Association of a polymorphism of the phospholipase D2 gene with the prevalence of colorectal cancer.

Yoshiji Yamada1, Nobuyuki Hamajima, Tomoyuki Kato, Hiroji Iwata, Yoshitaka Yamamura, Masayuki Shinoda, Motokazu Suyama, Tetsuya Mitsudomi, Kazuo Tajima, Suzuno Kusakabe, Hitoshi Yoshida, Yoshiko Banno, Yukihiro Akao, Masashi Tanaka, Yoshinori Nozawa.   

Abstract

Phospholipase D plays an important role in transmembrane signaling in a variety of cell types and its activity is increased in certain cancers, suggesting that it also contributes to tumorigenesis. A C-->T transition at nucleotide 1814 of the human phospholipase D(2) gene, which results in a Thr-->Ile substitution at amino acid 577, was noted in the GenBank database. The relationship of this polymorphism to the prevalence of cancer of the esophagus, stomach, colon-rectum, lung, and breast in Japanese was investigated in a case-control study. The genotype of the phospholipase D(2) gene was determined by the polymerase chain reaction with confronting two-pair primers. Multivariate logistic regression analysis with adjustment for age, gender, and smoking status revealed that the frequency of the T allele of the 1814C-->T polymorphism was significantly higher in individuals with colorectal cancer than in controls.

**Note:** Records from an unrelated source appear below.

/-- A load, store or atomic (LD, ST, LDX, STX, LDS, STS, LDCL, STCL, ATOM, RED) past the gate whose active lanes all pass
the checks, of whose accesses none is to be performed in the core, and which nothing holds, answers a next state in
which its transaction stands last in the warp's queue, with every lane's accesses at the addresses that the checks
formed and with its data, marked where it is a narrow RC release store with earlier writes of its warp under way, its
destination is allocated, and what it loads counts as loaded in its run. Memory, scratchpads, beads, other registers
and other warps stay. It then goes on, or waits behind an earlier access that must be performed first.
(06_memory_instructions.md, Loads and stores; 06_memory_instructions.md, Atomics and reductions; 15_consistency.md,
Order within one lane) -/
def Obligations.AccessesGoIntoFlight : Prop :=
  ∀ (i : Instr) (s : State) (c : Cx) (o : MemOp), Goes i s c → memOpOf i = some o → c.act ≠ 0 → o.kind.shared = false → o.bead = 0 →
    let sp := o.spots s c
    let as := o.accs c sp
    (∀ l k, (l, Spot.trap k) ∉ sp) → as ≠ [] → (∀ a ∈ as, a.local c.w.core = true → a.st ≠ .issued) → memBlock s c o = none →
    let dst : Nat × Nat := match c.p.dst with | .v r n => (r, n) | _ => (0, 0)
    let holds := o.kind.isStore && o.ask.dom == .rc && ordRel o.ord && narrow o.ask.scope &&
      c.w.txns.any (fun u => u.kind.writes && u.accs.any (fun a => a.st != .done))
    let tx : Txn := ⟨s.ctr, o.kind, c.iss.f, c.g.runId, c.act, dst.1, dst.2, o.ask.n, o.ask.dom, o.ask.scope, o.ord, o.pol c, as, false, false, holds, false⟩
    ∃ u t, exec i s = .next t ∧ u = { s with warps := u.warps, cores := u.cores, ctr := u.ctr } ∧
      (∀ k, k ≠ c.iss.warp → u.warps[k]? = s.warps[k]?) ∧
      u.warp c.iss.warp = { (s.warp c.iss.warp).loaded c.g.mask tx with rf := (newRegs c).foldl RegFile.take (s.regs c), txns := (s.warp c.iss.warp).txns ++ [tx] } ∧
      (∀ k, (u.core k).scr = (s.core k).scr ∧ (u.core k).beads = (s.core k).beads ∧ (u.core k).l1 = (s.core k).l1 ∧ (u.core k).acc = (s.core k).acc) ∧
      (txnWaits u c.w tx = false → After c u t) ∧
      (txnWaits u c.w tx = true → ∃ wt, Waits c wt u t)
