-- ==== Sys2Proof/Laws/PerInstr.lean ====
section
/-! SUPPORT. The family Fits: a well-formed instruction is one that has a word, and its guard names a predicate. -/

namespace Sys2Proof.Laws.Fits

open Sys2Proof.Machine

/-- What holds of a well-formed instruction as syntax (R60, R84): it is an instruction row, and its guard is one of q0 to
q47. -/
def Statement (i : Instr) : Prop := i.wellFormed = true → isEvent i = false ∧ ∀ p, shape i = some p → p.h.g.toNat < 48

/-- The one proof behind the family. -/
theorem all (i : Instr) : Statement i := by
  intro h
  unfold Instr.wellFormed formCheck at h
  unfold isEvent
  split at h
  · simp at h
  · rename_i p hp
    refine ⟨by simp [hp], fun q hq => ?_⟩
    rw [hp] at hq; cases hq
    by_cases hg : 48 ≤ p.h.g.toNat
    · simp [hg] at h
    · omega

A significant association of the polymorphism with the prevalence of colorectal cancer was found in analyses assuming either dominant (TT+CT vs. CC) or additive (CT vs. CC) effects of the T allele, but the T allele was not associated with the prevalence of esophageal, gastric, lung, or breast cancer. The activities of phospholipase D in cell lysates or membrane fractions did not differ between cells transfected with cDNAs encoding the Thr-577 or Ile-577 variants of phospholipase D(2). These results suggest that the phospholipase D(2) gene is a susceptibility locus for colorectal cancer in Japanese individuals, although a functional effect of the 1814C-->T (Thr577Ile) polymorphism was not detected.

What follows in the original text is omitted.